Start of Block

-- ==== Sys2Proof/Laws/KeptUnits.lean ====
section
/-! SUPPORT. Every operation keeps what no command changes. -/

set_option linter.unusedSimpArgs false

namespace Sys2Proof.Machine

open State

theorem State.setPc_kept {s0 s : State} (h : s0.Kept s) (sl j v : Nat) : s0.Kept (State.setPc s sl j v) := by
  unfold State.setPc
  with_reducible repeat' first
    | intro _ | assumption | apply putF_kept | apply ite_of | split

theorem State.nextPc_kept {s0 s : State} (h : s0.Kept s) (sl j : Nat) : s0.Kept (State.nextPc s sl j) := by
  unfold State.nextPc
  with_reducible repeat' first
    | intro _ | assumption | apply setPc_kept | apply ite_of | split

theorem State.satisfied_kept {s0 s : State} (h : s0.Kept s) (sl j : Nat) : s0.Kept (State.satisfied s sl j) := by
  unfold State.satisfied
  with_reducible repeat' first
    | intro _ | assumption | apply modSlot_kept | apply nextPc_kept | apply ite_of | split

theorem State.leadAgain_kept {s0 s : State} (h : s0.Kept s) (sl j : Nat) : s0.Kept (State.leadAgain s sl j) := by
  unfold State.leadAgain
  with_reducible repeat' first
    | intro _ | assumption | apply modSlice_kept | apply ite_of | apply foldl_of | apply foldl_snd_of
    | apply foldl_fst_of | extract_lets | split | simp only [kept_mk_iff] | simp only [kept_mkBelfry_iff]
    | simp +zetaDelta only [kept_mk_iff] | simp +zetaDelta only [kept_mkBelfry_iff]

theorem State.beatHeld_kept {s0 s : State} (h : s0.Kept s) (sl j : Nat) : s0.Kept (State.beatHeld s sl j) := by
  unfold State.beatHeld
  with_reducible repeat' first
    | intro _ | assumption | apply satisfied_kept | apply leadAgain_kept | apply ite_of | split

theorem State.waitTakes_kept {s0 s : State} (h : s0.Kept s) (sl j pair : Nat) (room : Bool) : s0.Kept
    (State.waitTakes s sl j pair room) := by
  unfold State.waitTakes
  with_reducible repeat' first
    | intro _ | assumption | apply claveTake_kept | apply satisfied_kept | apply leadAgain_kept | apply ite_of
    | apply foldl_of | apply foldl_snd_of | apply foldl_fst_of | extract_lets | split | simp only [kept_mk_iff]
    | simp only [kept_mkBelfry_iff] | simp +zetaDelta only [kept_mk_iff]
    | simp +zetaDelta only [kept_mkBelfry_iff]

theorem State.startNow_kept {s0 s : State} (h : s0.Kept s) (sl j : Nat) : s0.Kept (State.startNow s sl j) := by
  unfold State.startNow
  with_reducible repeat' first
    | intro _ | assumption | apply claveTake_kept | apply putF_kept | apply setSlotState_kept | apply modSlot_kept
    | apply ite_of | apply foldl_of | apply foldl_snd_of | apply foldl_fst_of | extract_lets | split
    | simp only [kept_mk_iff] | simp only [kept_mkBelfry_iff] | simp +zetaDelta only [kept_mk_iff]
    | simp +zetaDelta only [kept_mkBelfry_iff]

theorem State.claveStarts_kept {s0 s : State} (h : s0.Kept s) (sl j pair : Nat) : s0.Kept
    (State.claveStarts s sl j pair) := by
  unfold State.claveStarts
  with_reducible repeat' first
    | intro _ | assumption | apply startNow_kept | apply ite_of | apply foldl_of | apply foldl_snd_of
    | apply foldl_fst_of | extract_lets | split | simp only [kept_mk_iff] | simp only [kept_mkBelfry_iff]
    | simp +zetaDelta only [kept_mk_iff] | simp +zetaDelta only [kept_mkBelfry_iff]

theorem State.waitsTake_kept {s0 s : State} (h : s0.Kept s) (sl pair : Nat) (room : Bool) (slots : Nat) : s0.Kept
    (State.waitsTake s sl pair room slots) := by
  unfold State.waitsTake
  with_reducible repeat' first
    | intro _ | assumption | apply claveTime_kept | apply waitTakes_kept | apply each_kept | apply ite_of
    | apply foldl_of | apply foldl_snd_of | apply foldl_fst_of | extract_lets | split | simp only [kept_mk_iff]
    | simp only [kept_mkBelfry_iff] | simp +zetaDelta only [kept_mk_iff]
    | simp +zetaDelta only [kept_mkBelfry_iff]

theorem State.blockingTakes_kept {s0 s : State} (h : s0.Kept s) (sl pair : Nat) (room : Bool) : s0.Kept
    (State.blockingTakes s sl pair room) := by
  unfold State.blockingTakes
  with_reducible repeat' first
    | intro _ | assumption | apply waitsTake_kept | apply each_kept | apply claveStarts_kept | apply ite_of
    | apply foldl_of | apply foldl_snd_of | apply foldl_fst_of | extract_lets | split | simp only [kept_mk_iff]
    | simp only [kept_mkBelfry_iff] | simp +zetaDelta only [kept_mk_iff]
    | simp +zetaDelta only [kept_mkBelfry_iff]

theorem State.performClave_kept {s0 s : State} (h : s0.Kept s) (sl ctx : Nat) (o : ClaveOp) : s0.Kept
    (State.performClave s sl ctx o).2.2 := by
  unfold State.performClave
  with_reducible repeat' first
    | intro _ | assumption | apply claveSignal_kept | apply blockingTakes_kept | apply claveTake_kept
    | apply ite_of | split

theorem State.beginPeal_kept {s0 s : State} (h : s0.Kept s) (mem : Bool) (off : Nat) (data : Line) (ben : ByteEn)
    (ctx cls : Nat) (tag mirror : Option Nat) : s0.Kept (State.beginPeal s mem off data ben ctx cls tag mirror)
    := by
  unfold State.beginPeal
  with_reducible repeat' first
    | intro _ | assumption | apply launch_kept | apply ite_of | extract_lets | split | simp only [kept_mk_iff]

End of Block

*Task to carry out*
What are the lines, exactly as written above, from the line with "(State.startNow s sl j) := by" to the line with "setSlotState_kept | apply modSlot_kept", both included? Output only those.

*Solution to the exercise*
theorem State.startNow_kept {s0 s : State} (h : s0.Kept s) (sl j : Nat) : s0.Kept (State.startNow s sl j) := by
  unfold State.startNow
  with_reducible repeat' first
    | intro _ | assumption | apply claveTake_kept | apply putF_kept | apply setSlotState_kept | apply modSlot_kept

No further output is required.